theorem Dev.laneReset_without {ps : List Part} (h0 : Part.lanes ∈ ps) (h1 : Part.ports ∈ ps) (h2 : Part.crates ∈ ps) (h3 :
    Part.log ∈ ps) (h4 : Part.tele ∈ ps) (h5 : Part.held ∈ ps) (h6 : Part.net ∈ ps) (h7 : Part.out ∈ ps) (d : Dev) (l :
    Nat) :
    (Dev.laneReset d l).without ps = d.without ps := by
  unfold Dev.laneReset
  repeat' first
    | with_reducible rfl
    | simp only [Dev.modTx_without, Dev.countN_without, Dev.raise_without, Dev.replay_without, Dev.dropLock_without,
        Dev.evalLane_without, h0, h1, h2, h3, h4, h5, h6, h7]
    | split

theorem Dev.lnack_without {ps : List Part} (h0 : Part.lanes ∈ ps) (h1 : Part.ports ∈ ps) (h2 : Part.crates ∈ ps) (h3 :
    Part.log ∈ ps) (h4 : Part.tele ∈ ps) (h5 : Part.held ∈ ps) (h6 : Part.net ∈ ps) (h7 : Part.out ∈ ps) (h8 : Part.draws ∈
    ps) (d : Dev) (l : Nat) (f : Frame) (fcs : Fcs) (t : FabricTime) :
    (Dev.lnack d l f fcs t).without ps = d.without ps := by
  unfold Dev.lnack
  repeat' first
    | with_reducible rfl
    | simp only [Dev.count_without, Dev.raise_without, Dev.ackLane_without, Dev.triggerReplay_without,
        Dev.controlFrameArrives_without, Dev.laneReset_without, h0, h1, h2, h3, h4, h5, h6, h7, h8]
    | split
    | rw [Dev.triggerReplay_without_of h0 (by assumption)]
    | (rename_i k9; rw [Dev.triggerReplay_without_of h0 k9])
    | (rename_i k9 _; rw [Dev.triggerReplay_without_of h0 k9])
    | (rename_i k9 _ _; rw [Dev.triggerReplay_without_of h0 k9])
    | (rename_i k9 _ _ _; rw [Dev.triggerReplay_without_of h0 k9])
    | rw [Dev.controlFrameArrives_without_of h0 h2 h3 h4 h5 h6 h8 (by assumption)]
    | (rename_i k9; rw [Dev.controlFrameArrives_without_of h0 h2 h3 h4 h5 h6 h8 k9])
    | (rename_i k9 _; rw [Dev.controlFrameArrives_without_of h0 h2 h3 h4 h5 h6 h8 k9])
    | (rename_i k9 _ _; rw [Dev.controlFrameArrives_without_of h0 h2 h3 h4 h5 h6 h8 k9])
    | (rename_i k9 _ _ _; rw [Dev.controlFrameArrives_without_of h0 h2 h3 h4 h5 h6 h8 k9])

theorem Dev.ackDeadlinePassed_without {ps : List Part} (h0 : Part.lanes ∈ ps) (h1 : Part.ports ∈ ps) (h2 : Part.crates ∈
    ps) (h3 : Part.log ∈ ps) (h4 : Part.tele ∈ ps) (h5 : Part.held ∈ ps) (h6 : Part.net ∈ ps) (h7 : Part.out ∈ ps) (d :
    Dev) (l : Nat) :
    (Dev.ackDeadlinePassed d l).without ps = d.without ps := by
  unfold Dev.ackDeadlinePassed
  repeat' first
    | with_reducible rfl
    | simp only [Dev.raise_without, Dev.triggerReplay_without, Dev.replay_without, Dev.laneReset_without, h0, h1, h2, h3,
        h4, h5, h6, h7]
    | split
    | rw [Dev.triggerReplay_without_of h0 (by assumption)]
    | (rename_i k9; rw [Dev.triggerReplay_without_of h0 k9])
    | (rename_i k9 _; rw [Dev.triggerReplay_without_of h0 k9])
    | (rename_i k9 _ _; rw [Dev.triggerReplay_without_of h0 k9])
    | (rename_i k9 _ _ _; rw [Dev.triggerReplay_without_of h0 k9])

theorem Dev.creditLate_without {ps : List Part} (h0 : Part.lanes ∈ ps) (h1 : Part.log ∈ ps) (h2 : Part.tele ∈ ps) (d : Dev)
    (l : Nat) :
    (Dev.creditLate d l).without ps = d.without ps := by
  unfold Dev.creditLate
  repeat' first
    | with_reducible rfl
    | simp only [Dev.modTx_without, Dev.raise_without, h0, h1, h2]
    | split

theorem Dev.setStalled_without {ps : List Part} (h0 : Part.lanes ∈ ps) (h1 : Part.crates ∈ ps) (h2 : Part.stackTab ∈ ps)
    (h3 : Part.arb ∈ ps) (d : Dev) (a : Arbiter) : (d.setStalled a).without ps = d.without ps := by
  cases a <;> simp only [Dev.setStalled, Dev.modEgress_without, Dev.modPath_without, without_set_arb,
    without_set_stackTab, h0, h1, h2, h3]

theorem Dev.wormCut_without {ps : List Part} (h0 : Part.lanes ∈ ps) (h1 : Part.crates ∈ ps) (h2 : Part.stackTab ∈ ps) (h3 :
    Part.arb ∈ ps) (h4 : Part.log ∈ ps) (h5 : Part.tele ∈ ps) (h6 : Part.held ∈ ps) (h7 : Part.net ∈ ps) (d : Dev) (a :
    Arbiter) (h : Nat) :
    (Dev.wormCut d a h).without ps = d.without ps := by
  unfold Dev.wormCut
  repeat' first
    | with_reducible rfl
    | simp only [Dev.raise_without, Dev.makeBad_without, Dev.setStalled_without, h0, h1, h2, h3, h4, h5, h6, h7]
    | split

theorem Dev.prepare_without {ps : List Part} (h0 : Part.versions ∈ ps) (d : Dev) (v : Nat) :
    (Dev.prepare d v).without ps = d.without ps := by
  unfold Dev.prepare
  repeat' first
    | with_reducible rfl
    | simp only [without_set_versions, h0]
    | split

theorem Dev.flip_without {ps : List Part} (h0 : Part.log ∈ ps) (h1 : Part.tele ∈ ps) (h2 : Part.versions ∈ ps) (d : Dev) (v
    : Nat) :
    (Dev.flip d v).without ps = d.without ps := by
  unfold Dev.flip
  repeat' first
    | with_reducible rfl
    | simp only [Dev.raise_without, without_set_versions, h0, h1, h2]
    | split

theorem Dev.retire_without {ps : List Part} (h0 : Part.log ∈ ps) (h1 : Part.tele ∈ ps) (h2 : Part.versions ∈ ps) (d : Dev) :
    (Dev.retire d).without ps = d.without ps := by
  unfold Dev.retire
  repeat' first
    | with_reducible rfl
    | simp only [Dev.raise_without, without_set_versions, h0, h1, h2]
    | split

end Sys2Proof.Machine
end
***
TASK TO COMPLETE:
In these entries, please give the number of lines holding the string "unfold" and nothing more.

EXPECTED ANSWER:
8